Parsing and Unparsing

Chapter: Parsing and Unparsing

Whenever an interpreter interprets a given piece of input, two things need to happen. First, the input needs to be parsed, or separated out, into its component parts in such a way that the parts can be easily worked with. Then the interpreter can go about its job of interpreting. The parsing deals with the syntactic considerations, and the interpreting deals with the semantic considerations.

Q. 3

Why do we need to separate out these two steps? Can't we just combine them together?

The actual syntax of a language like Scheme is known as a concrete syntax. The syntax generated by a parser and used by an interpreter is known as an abstract syntax. Before we generate a parser, then, we need to decide on an abstract syntax, and how it will be represented. We will work with whose concrete syntax is defined by the grammar below.

<exp> ::= <number>		
        | <id>		  
        | (lambda (<id>) <body>)  
        | (<exp> <exp>)

This grammar can work with numbers, variable references, lambda expressions of one variable, and applications of one expression to another.

In order to make an abstract syntax for this grammar, we need to decide on a name for each production in the grammar, and names for each nonterminal in the production. One possible choice is


<exp> ::= <number>		  lit-exp (datum)
        | <id>			  var-exp (id)
        | (lambda (<id>) <body>)  lambda-exp (id body)
        | (<exp> <exp>)		  app-exp (rator rand)
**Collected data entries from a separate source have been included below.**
/-- Settles O3: the codes of the seven requests are the words of R71's rows; an illegal request is rejected before it is an
instruction. -/
theorem illegalRequestsAreRejected : Obligations.IllegalRequestsAreRejected := by
  refine ⟨fun w side => legalRequest_iff.trans ⟨?row_of_legal, ?legal_of_row⟩,
    fun s w side rest hf hb hbus hhost hillegal => ?rejected⟩
  case row_of_legal =>
    rintro ⟨i, hi⟩
    have hcode := encode_of_decodeRequest hi
    cases i <;> cases hcode
    case init p => exact .inl ⟨rfl, rfl, p, rfl⟩
    case beginInit h => exact .inr (.inl ⟨opField_requestWord .., fits_iff.1 (fits_handle 0x1#4 h), rfl⟩)
    case clearScreen h => exact .inr (.inr (.inl ⟨opField_requestWord .., fits_iff.1 (fits_handle 0x2#4 h), rfl⟩))
    case home h => exact .inr (.inr (.inr (.inl ⟨opField_requestWord .., fits_iff.1 (fits_handle 0x3#4 h), rfl⟩)))
    case setCursor h row column =>
      exact .inr (.inr (.inr (.inr (.inl
        ⟨opField_requestWord .., fits_iff.1 (fits_handle_bytes 0x4#4 h row column), rfl⟩))))
    case putChar h b =>
      exact .inr (.inr (.inr (.inr (.inr (.inl
        ⟨opField_requestWord .., fits_iff.1 (fits_handle_byte 0x5#4 h b), rfl⟩)))))
    case putStr h str =>
      exact .inr (.inr (.inr (.inr (.inr (.inr
        ⟨opField_requestWord .., fits_iff.1 (fits_handle 0x6#4 h), str, rfl⟩)))))
  case legal_of_row =>
    rintro (⟨-, hw, p, rfl⟩ | ⟨-, hw, rfl⟩ | ⟨-, hw, rfl⟩ | ⟨-, hw, rfl⟩ | ⟨-, hw, rfl⟩ | ⟨-, hw, rfl⟩ |
      ⟨-, hw, str, rfl⟩)
    all_goals rw [← fits_iff] at hw
    · exact exists_decode_of_encode (i := .init p) (congrArg (Code.request · _) (requestWord_of_fits_init hw)) nofun
    · exact exists_decode_of_encode (i := .beginInit _)
        (congrArg (Code.request · _) (requestWord_of_fits_handle hw)) nofun
    · exact exists_decode_of_encode (i := .clearScreen _)
        (congrArg (Code.request · _) (requestWord_of_fits_handle hw)) nofun
    · exact exists_decode_of_encode (i := .home _) (congrArg (Code.request · _) (requestWord_of_fits_handle hw)) nofun
    · exact exists_decode_of_encode (i := .setCursor _ _ _)
        (congrArg (Code.request · _) (requestWord_of_fits_handle_bytes hw)) nofun
    · exact exists_decode_of_encode (i := .putChar _ _)
        (congrArg (Code.request · _) (requestWord_of_fits_handle_byte hw)) nofun
    · exact exists_decode_of_encode (i := .putStr _ str)
        (congrArg (Code.request · _) (requestWord_of_fits_handle hw)) nofun
  case rejected =>
    have hb' : ({ s with host := rest } : State).busy = false := hb
    rw [step, fetch_present hf hbus hhost, present_illegal hillegal, rejectRequest_idle hb']
    rfl

end Sys2Proof.Machine
end

section
/-! Bus bytes (30_encoding.md R85 to R95): which bytes are emitted, and that each is sent as its `(RS, b)`; and the words the
spec writes out, of all three forms. -/

namespace Sys2Proof.Machine

/-! ### Emitted bytes -/

/-- SETDDRAMADDR sets the one bit the address leaves free (R88). -/
theorem toNat_setDdramByte (addr : BitVec 7) : (setDdramByte addr).toNat = 0x80 + addr.toNat := by
  have hor : 0x80 + addr.toNat = 0x80 ||| addr.toNat := Nat.two_pow_add_eq_or_of_lt addr.isLt 1
  have hlt : addr.toNat < 256 := by omega
  rw [hor, setDdramByte, BitVec.toNat_or, BitVec.toNat_setWidth, Nat.mod_eq_of_lt hlt]
  rfl

theorem setDdramByte_eq_ofNat (addr : BitVec 7) : setDdramByte addr = BitVec.ofNat 8 (0x80 + addr.toNat) := by
  rw [← toNat_setDdramByte, BitVec.ofNat_toNat, BitVec.setWidth_eq]

theorem busWord_setDdramByte (addr : BitVec 7) :
    (0b00#2 ++ setDdramByte addr : BusWord) = (0b001#3 ++ addr : BusWord) := by
  apply BitVec.eq_of_toNat_eq
  have hl : (0b00#2 ++ setDdramByte addr : BusWord).toNat = _ := BitVec.toNat_append 0b00#2 (setDdramByte addr)
  have hr : (0b001#3 ++ addr : BusWord).toNat = _ := BitVec.toNat_append 0b001#3 addr
  have hor : 0x80 + addr.toNat = 0x80 ||| addr.toNat := Nat.two_pow_add_eq_or_of_lt addr.isLt 1
  rw [hl, hr, toNat_setDdramByte, hor]
  simp

/-- R63, R94: an address computed from a cell of the display is one the display has. -/
theorem ddramAddrOk_ddramAddr {dw row column : Nat} (hdw : dw ≤ 64) (hc : column < dw) :
    ddramAddrOk dw (ddramAddr row column) = true := by
  simp only [ddramAddrOk, ddramAddr, Config.row1Base, Bool.or_eq_true, Bool.and_eq_true, decide_eq_true_eq,
    BitVec.toNat_ofNat]
  split <;> omega

/-- Settles O6: each emitted byte is the code of its row, so it reads as that row. -/
theorem emittedBytesAreTableRows : Obligations.EmittedBytesAreTableRows := by
  refine ⟨rfl, rfl, rfl, rfl, rfl, fun row column => ⟨_, rfl, ?_, ?_⟩, decodeBus_dataWrite_word⟩
  · rw [busWord_setDdramByte]
    exact decodeBus_setDdramAddr_word _
  · exact ddramAddrOk_ddramAddr Config.displayWidth_le (Nat.mod_lt _ Config.displayWidth_pos)

/-! ### Sent bytes -/

/-- Leaves that leave the cursor where it is change only the lines. -/
theorem afterLeaves_frame {s : State} {slot : Slot} {us : List Leaf} (hi : instOf s s.active = some slot)
    (hc : cursorAfter slot.row slot.col us = (slot.row, slot.col)) :
    afterLeaves slot us s =
      { s with level := (afterLeaves slot us s).level, trace := (afterLeaves slot us s).trace } := by
  have hinsts := congrArg State.insts (afterLeaves_nil hi)
  simp only [afterLeaves, cursorAfter] at hinsts
  simp only [afterLeaves, hc, hinsts]

/-- What is no request and performs the leaves of one byte sends that byte (R85, R120, R121), and changes only the lines. -/
theorem exec_sendByte {i : Instr} {rs : Level} {b : Byte} {s : State} {slot : Slot} (hr : isRequest i = false)
    (hp : performedBy i = sendByteLeaves rs b) (hf : s.fault = none) (hi : instOf s s.active = some slot) :
    ∃ t, exec i s = .next t ∧ t.trace = s.trace ++ byteEvents slot.pins rs b ∧
      t.level = replayFrom s.level (byteEvents slot.pins rs b) ∧
      t = { s with level := t.level, trace := t.trace } := by
  refine ⟨afterLeaves slot (sendByteLeaves rs b) s, ?_, ?_, ?_, afterLeaves_frame hi (cursorAfter_sendByte ..)⟩
  · rw [exec_performs hr, unlessHalted_live hf, hp, performLeaves_goesOn _ (leafGoesOn_sendByte rs b) hi]
  · rw [afterLeaves_trace, eventsOf_sendByte]
  · rw [afterLeaves_level, eventsOf_sendByte]

/-- Settles O19: each row performs the leaves of its byte. -/
theorem busBytesAreSent : Obligations.BusBytesAreSent := by
  intro s slot addr d hf hi i rs b hrow
  have hsends : isRequest i = false ∧ performedBy i = sendByteLeaves rs b := by
    simp only [← setDdramByte_eq_ofNat, List.mem_cons, Prod.mk.injEq, List.not_mem_nil, or_false] at hrow
    obtain ⟨rfl, rfl, rfl⟩ | ⟨rfl, rfl, rfl⟩ | ⟨rfl, rfl, rfl⟩ | ⟨rfl, rfl, rfl⟩ | ⟨rfl, rfl, rfl⟩ | ⟨rfl, rfl, rfl⟩ |
      ⟨rfl, rfl, rfl⟩ := hrow <;> exact ⟨rfl, rfl⟩
  obtain ⟨hr, hp⟩ := hsends
  exact exec_sendByte hr hp hf hi

/-! ### The spec's own words -/

/-- Settles O5: the decoder computes on each word. -/
theorem specWordsDecode : Obligations.SpecWordsDecode := by
  unfold Obligations.SpecWordsDecode
  decide

end Sys2Proof.Machine
end

section
/-! The signal driver (40_signal_driver.md R100 to R107): what DRIVE, DELAY, ENABLEPULSE and WRITENIBBLE do, the levels a nibble
leaves, and the one latch it makes. -/

namespace Sys2Proof.Machine

/-! ### Lines and edges of a list of events -/

/-- Seven distinct descriptors: distinct lines have distinct ones. -/
theorem pinOf_injective {p : Pins} (hp : pinsDistinct p = true) : Function.Injective (pinOf p) := by
  have hnodup : ([.E, .RS, .RW, .D0, .D1, .D2, .D3].map (pinOf p)).Nodup := of_decide_eq_true hp
  have hall : ∀ ln : Line, ln ∈ [Line.E, .RS, .RW, .D0, .D1, .D2, .D3] := by
    intro ln
    cases ln <;> decide
  exact fun a b => List.inj_on_of_nodup_map hnodup (hall a) (hall b)

/-- A descriptor that no event drives keeps its level. -/
theorem levelOf_replayFrom_of_undriven {q : Pin} {es : List Event} (lv : List (Pin × Level))
    (h : ∀ v, Event.drive q v ∉ es) : levelOf (replayFrom lv es) q = levelOf lv q := by
  induction es generalizing lv with
  | nil => rfl
  | cons e es ih =>
    have htail : ∀ v, Event.drive q v ∉ es := fun v hv => h v (List.mem_cons_of_mem e hv)
    rw [replayFrom, ih _ htail]
    cases e with
    | delay n => rfl
    | drive r v =>
      have hne : q ≠ r := fun hq => h v (hq ▸ List.mem_cons_self)
      exact levelOf_setLevel_other hne v lv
(In this example, rator stands for operator and rand stands for operand.)

It is easiest to reason about an abstract syntax representation as an abstract syntax tree. As an example, the abstract syntax tree for the expression ((lambda (x) (f x)) 3), following the specification above, looks like this.

We will use the define-datatype mechanism described in EOPL, and provided by Dr. Scheme. In order to use define-datatype you must have (require (lib "eopl.ss" "eopl")) at the top of your file.
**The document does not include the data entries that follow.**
-- ==== Sys2Proof/Syntax.lean ====
section
/-! DEFINITION. The commands of the FHE6400: one constructor of `Instr` for each row of spec/opcode_table.json, and the
operand types they carry. A register write carries the word written, a descriptor the queue-pair slot it came from, an
event the quantity the hardware measures or receives at it. -/

namespace Sys2Proof

/-- The two field dies (R20). -/
inductive Die where
  | a | b
  deriving DecidableEq, Repr

/-- A submission-queue slot: the queue pair and the slot index a descriptor came from (R428). -/
structure DescRef where
  qp : Fin 64
  slot : Fin 4096
  deriving DecidableEq, Repr

/-- The memory classes of Table 01-8, as SYS_ECC_CE counts them (R41, R56). -/
inductive MemClass where
  | rod | frame | gsram | dram | brass
  deriving DecidableEq, Repr

/-- What the error code finds in a word read (R41). -/
inductive EccResult where
  | good | correctable | uncorrectable
  deriving DecidableEq, Repr

/-- One burst asked of the bus matrix (R48, R51): its master, its byte address within the target, its beats of 64 bytes,
and the words written (none for a read). -/
structure BusReq where
  master : Fin 16
  addr : Nat
  beats : Fin 8
  data : Option (List Word)
  deriving DecidableEq, Repr


/-- A received biphase subframe (R124 to R127): its 24-bit sample, its validity, user and channel-status bits, and
whether a coding violation or a parity error was found in it. -/
structure Subframe where
  sample : BitVec 24
  v : Bool
  u : Bool
  c : Bool
  coding : Bool
  parity : Bool
  deriving DecidableEq, Repr

/-- Where a word is checked for errors (R41, Tables 01-8, 03-5 and 06-7): a memory of a class, the tags of a fabric buffer,
or the parameter memory of a mix bus, a direct route or a delay tap; which of them is told beside it. -/
inductive EccPlace where
  | mem (cls : MemClass) | tags | busParam | routeParam | tapParam | supervisor
  deriving DecidableEq, Repr

/-- A word of the fault collector's configuration (R484). -/
inductive ConfigWord where
  | ctrl | therm | mask (source : Fin 2048)
  deriving DecidableEq, Repr

/-- An upset of the collector's configuration: bits of one copy of a word are inverted (R484). -/
structure ConfigUpset where
  word : ConfigWord
  bits : BitVec 32
  deriving DecidableEq, Repr

/-- A transaction that has not completed (R52): its address, and the FAB_CLK cycles for which it has been outstanding. -/
structure MatrixWait where
  addr : Nat
  waited : Nat
  deriving DecidableEq, Repr

/-- How a rod's import list ended (R158, R167): cycles after the boundary, and the entry that timed out, if one did. -/
structure ImportReport where
  doneAt : Nat
  lost : Option (Fin 64)
  deriving DecidableEq, Repr

/-- How the export lists go (R159, R163, R167): the rods whose exports slip past the boundary, each with the first list entry
and the first channel of that entry that do, and rods with the export entry that times out. -/
structure ExportReport where
  late : List (Fin 64 × Fin 64 × Fin 64)
  lost : List (Fin 64 × Fin 64)
  deriving DecidableEq, Repr

/-- A copy of a CMD as it reaches a field die: its words, and the SEQs of the earlier sends of the same message. R331 makes
repeated CMDs act as one and gives the message no mark that says which message it repeats, so a delivery names it (log entry
113). -/
structure CmdCopy where
  words : List Nat
  copies : List Nat
  deriving DecidableEq, Repr

/-- A RAW_WRITE message as its words, and the tick of the channel's period at which it is accepted (R363, R375). -/
structure RawMessage where
  msg : CmdCopy
  tick : Nat
  deriving DecidableEq, Repr

/-- The tick of the period at which a trip is honoured, and whether it is the tick in which the safe state took the gates
low (R368, R370). -/
structure TripInstant where
  tick : Nat
  atSafe : Bool
  deriving DecidableEq, Repr

/-- What a neighbour tells of the stack beyond a HELLO's words (R454, R457, R470; how members learn it is left open: log
entry 50): the links between members, by their stack IDs, and whether the stack's start tally has applied. -/
structure StackView where
  links : List (Fin 8 × Fin 8)
  started : Bool
  deriving DecidableEq, Repr

/-- A HELLO as received: its words, and what its sender tells of the stack. -/
structure HelloIn where
  words : List Nat
  view : StackView
  deriving DecidableEq, Repr

/-- What a member adds to TIME_SYNC: its residence time of the message in 2^-16 ns, and its own estimate of its frequency
offset from the master (R74, R462). -/
structure SyncReport where
  residence : Fin 4294967296
  frequency : Int
  deriving DecidableEq, Repr


/-- The operations of the rod instruction set, by the mnemonics of chapter 05 (Tables 05-2 to 05-13). -/
inductive RodOp where
  | nop | ldi | movr
  | add | sub | addi | subi | cmp | and | or | xor | not | asl | asr | lsl | lsr | abs | neg | min | max | amax
  | clr | mova | adda | suba | nega | absa | shla | shra | rnda | sata | lda | ldal | ext | extl | extg | tsta
  | mpy | mac | msu | mpy2 | mac2 | msu2 | mpyx | macx
  | tap | tap2 | tapm
  | exp | bexp | norm | divs
  | rep | loop | endl | b | call | ret | rti | trap | endPass
  deriving DecidableEq, Repr

/-- The link condition of a network port is absent (R284): the port, and for how many microseconds it has been. -/
structure LinkGap where
  port : Fin 8
  us : Nat
  deriving DecidableEq, Repr

/-- What arrives with a frame at a network port (R286): its bytes without preamble and FCS, whether the FCS is right,
the FEC codewords corrected and not correctable since the last frame, and whether the port's frame buffer failed on it
(R322). -/
structure RxReport where
  bytes : List Byte
  fcsOk : Bool
  fecCorrected : Nat
  fecBad : Nat
  bufferBad : Bool
  deriving DecidableEq, Repr

/-- A frame of the supervisor's time servo (R302, R303): its queue, its bytes, and whether it is marked for one-step
stamping, with the ingress time of the request it answers (0 for a Sync). -/
structure ServoFrame where
  queue : Fin 8
  bytes : List Byte
  oneStep : Option Int
  deriving DecidableEq, Repr

/-- What the supervisor's servo reports at an update (R303): its offset estimate in 2^-16 ns before the slave port's
asymmetry, its frequency estimate in 0.1 ppm (R74), the grandmaster identity, and the states and mean path delays of the
ports. -/
structure ServoReport where
  offset : Int
  frequency : Int
  grandmaster : Nat
  states : List (Fin 6)
  delays : List Nat
  deriving DecidableEq, Repr



/-- The lanes of a field die's barrier and of its twin link, as lane events name them (R326, R346). -/
inductive Lane where
  | dl0 | dl1 | ul0 | ul1 | twin0 | twin1
  deriving DecidableEq, Repr

/-- The bits sampled from the sense bitstreams in one sample period, at 24 MHz (R383): VS and IS of the 32 channels and the
two rails, each as a number whose bit 0 is the first bit sampled. -/
structure SenseIn where
  vs : List Nat
  is : List Nat
  railP : Nat
  railN : Nat
  deriving DecidableEq, Repr

/-- A sense bitstream of a field die (R383). -/
inductive SenseStream where
  | vs (c : Fin 32) | is (c : Fin 32) | railP | railN | ts (m : Fin 4)
  deriving DecidableEq, Repr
With define-datatype we define each production to be a variant of the datatype expression. Each variant has fields corresponding to the names of the nonterminals. Here is the definition we will use. It is almost identical to the code in section 2.2 of EOPL.

(define-datatype expression expression? 
  (lit-exp 
   (datum number?))
  (var-exp
   (id symbol?))
  (lambda-exp
   (id symbol?)
   (body expression?))
  (app-exp
   (rator expression?)
   (rand expression?)))

Given this definition, a parser can be defined very easily.

(define parse-expression
  (lambda (datum)
    (cond
      ((number? datum) (lit-exp datum))
      ((symbol? datum) (var-exp datum))
      ((pair? datum)
       (if (eqv? (car datum) 'lambda)
           (lambda-exp (caadr datum)
                       (parse-expression (caddr datum)))
           (app-exp
            (parse-expression (car datum))
            (parse-expression (cadr datum)))))
      (else (error 'parse-expression
             	   "Invalid concrete syntax ~s" datum)))))
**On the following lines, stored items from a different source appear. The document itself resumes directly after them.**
/-- Table 08-11 (R325). -/
def rows08_11 : List RegRow := [
  ⟨0x18000, [], [⟨0, 1, .rw, 1, false⟩]⟩,
  ⟨0x18004, [], [⟨0, 1, .w1c, 0, false⟩, ⟨1, 1, .w1c, 0, false⟩, ⟨2, 1, .w1c, 0, false⟩, ⟨3, 1, .w1c, 0, false⟩, ⟨4, 1, .w1c, 0, false⟩, ⟨5, 1, .w1c, 0, false⟩, ⟨6, 1, .ro, 0, false⟩]⟩,
  ⟨0x18008, [], [⟨22, 10, .rwl, 0, false⟩]⟩,
  ⟨0x1800C, [], [⟨0, 25, .ro, 0, false⟩]⟩,
  ⟨0x18010, [], [⟨0, 10, .ro, 0, false⟩, ⟨12, 4, .ro, 0, false⟩, ⟨31, 1, .w1c, 0, false⟩]⟩,
  ⟨0x18014, [], [⟨0, 10, .rw, 0, false⟩, ⟨16, 10, .rw, 0, false⟩, ⟨31, 1, .wo, 0, false⟩]⟩]

/-- Table 09-11 (R356). -/
def rows09_11 : List RegRow := [
  ⟨0x48000, [(0x1000, 2)], [⟨0, 1, .rw, 1, false⟩, ⟨8, 4, .rw, 3, false⟩]⟩,
  ⟨0x48004, [(0x1000, 2)], [⟨0, 16, .rw, 0x32, false⟩, ⟨16, 16, .rw, 0xA, false⟩]⟩,
  ⟨0x48008, [(0x1000, 2)], [⟨0, 2, .ro, 0, false⟩, ⟨2, 1, .ro, 0, false⟩, ⟨3, 1, .ro, 0, false⟩, ⟨4, 1, .ro, 0, false⟩, ⟨5, 1, .ro, 0, false⟩, ⟨6, 1, .ro, 0, false⟩, ⟨7, 1, .ro, 0, false⟩, ⟨8, 3, .ro, 0, false⟩, ⟨11, 1, .ro, 0, false⟩, ⟨16, 1, .w1c, 0, false⟩, ⟨17, 1, .w1c, 0, false⟩, ⟨18, 1, .w1c, 0, false⟩, ⟨19, 1, .w1c, 0, false⟩, ⟨20, 1, .w1c, 0, false⟩]⟩,
  ⟨0x4800C, [(0x1000, 2)], [⟨0, 32, .ro, 0, false⟩]⟩,
  ⟨0x48010, [(0x1000, 2)], [⟨0, 32, .ro, 0, false⟩]⟩,
  ⟨0x48014, [(0x1000, 2)], [⟨0, 32, .ro, 0, false⟩]⟩,
  ⟨0x48018, [(0x1000, 2)], [⟨0, 32, .ro, 0, false⟩]⟩,
  ⟨0x4801C, [(0x1000, 2)], [⟨0, 32, .ro, 0, false⟩]⟩,
  ⟨0x48020, [(0x1000, 2)], [⟨0, 1, .wo, 0, false⟩]⟩,
  ⟨0x48024, [(0x1000, 2)], [⟨0, 32, .ro, 0, false⟩]⟩,
  ⟨0x48028, [(0x1000, 2)], [⟨0, 32, .ro, 0, false⟩]⟩,
  ⟨0x4802C, [(0x1000, 2)], [⟨0, 32, .ro, 0, false⟩]⟩,
  ⟨0x48030, [(0x1000, 2)], [⟨0, 6, .ro, 0, false⟩, ⟨8, 8, .ro, 0, false⟩, ⟨31, 1, .w1c, 0, false⟩]⟩,
  ⟨0x48100, [(0x1000, 2), (0x4, 32)], [⟨0, 10, .rw, 0, false⟩, ⟨31, 1, .rw, 1, false⟩]⟩]

/-- Table 12-14 (R451). -/
def rows12_14 : List RegRow := [
  ⟨0x1000, [], [⟨0, 1, .rw, 0, false⟩]⟩,
  ⟨0x1004, [], [⟨0, 3, .ro, 0, false⟩, ⟨3, 3, .ro, 0, false⟩, ⟨6, 1, .ro, 0, false⟩, ⟨8, 1, .w1c, 0, false⟩, ⟨9, 1, .w1c, 0, false⟩]⟩,
  ⟨0x1008, [], [⟨9, 23, .rw, 0, false⟩]⟩,
  ⟨0x100C, [], [⟨0, 32, .rw, 0, false⟩]⟩,
  ⟨0x1010, [], [⟨0, 1, .wo, 0, false⟩]⟩,
  ⟨0x1014, [], [⟨0, 6, .rw, 0, false⟩]⟩,
  ⟨0x1018, [], [⟨0, 6, .ro, 0, false⟩, ⟨8, 3, .ro, 0, false⟩, ⟨31, 1, .w1c, 0, false⟩]⟩,
  ⟨0x101C, [], [⟨0, 32, .ro, 0, false⟩]⟩,
  ⟨0x1020, [], [⟨0, 32, .ro, 0, false⟩]⟩,
  ⟨0x1800, [(0x20, 64)], [⟨12, 20, .rw, 0, false⟩]⟩,
  ⟨0x1804, [(0x20, 64)], [⟨0, 32, .rw, 0, false⟩]⟩,
  ⟨0x1808, [(0x20, 64)], [⟨12, 20, .rw, 0, false⟩]⟩,
  ⟨0x180C, [(0x20, 64)], [⟨0, 32, .rw, 0, false⟩]⟩,
  ⟨0x1810, [(0x20, 64)], [⟨0, 4, .rw, 4, false⟩, ⟨4, 4, .rw, 4, false⟩, ⟨8, 6, .rw, 0, false⟩, ⟨14, 1, .rw, 0, false⟩, ⟨16, 8, .rw, 1, false⟩, ⟨24, 8, .rw, 0, false⟩]⟩,
  ⟨0x1814, [(0x20, 64)], [⟨0, 1, .rw, 0, false⟩, ⟨1, 1, .rw, 0, false⟩]⟩,
  ⟨0x1818, [(0x20, 64)], [⟨0, 12, .rw, 0, false⟩, ⟨16, 12, .rw, 0, false⟩, ⟨28, 1, .rw, 1, false⟩]⟩,
  ⟨0x181C, [(0x20, 64)], [⟨0, 3, .ro, 0, false⟩, ⟨3, 1, .w1c, 0, false⟩, ⟨4, 1, .w1c, 0, false⟩, ⟨16, 13, .ro, 0, false⟩]⟩]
It is sometimes useful to be able to unparse something represented in abstract syntax. It is equally easy to write unparse in Scheme:

(define unparse-expression
  (lambda (exp)
    (cases expression exp
           (lit-exp (datum) datum)
           (var-exp (id) id)
           (lambda-exp (id body) 
                       (list 'lambda (list id)
                             (unparse-expression body)))
           (app-exp (rator rand)
                    (list (unparse-expression rator)
                          (unparse-expression rand))))))

Unfortunately, when you use define-datatype to build your data structures, the details of the underlying component structure are not revealed. You can peek at that component structure using the following function, which converts the struct produced by define-datatype into a vector displaying all of its components.

(define structure-of
       (lambda (exp)
         (cond [(pair? exp) (map structure-of exp)]
               [(not (struct? exp)) exp]
               [else
                (list->vector (map structure-of (vector->list (struct->vector exp))))])))

Example:

> (define exp1 (parse-expression '(lambda (x) x)))
> exp1
#<struct:lambda-exp>
> (structure-of exp1)
#3(struct:lambda-exp x #2(struct:var-exp x))

[Note: Notation such as #3(a b c) indicates a vector of length 3 containing the elements a, b and c. In some of the examples below the vectors omit the length following the hash character and print as #(x y z ... )].

Copy this code into your solution files to allow you to check the validity of your parsers.

Exercise 1

Play around with parse and unparse. You need not hand in anything for this exercise. However, you should play enough with parse and unparse that you understand them well. Can you predict what will happen if you try to parse the application of a function of 2? Try to make up other predict/test examples of your own. The idea here is for you to take the time and really understand this parsing process. Ask your friendly or instructor if you're unsure about any details here.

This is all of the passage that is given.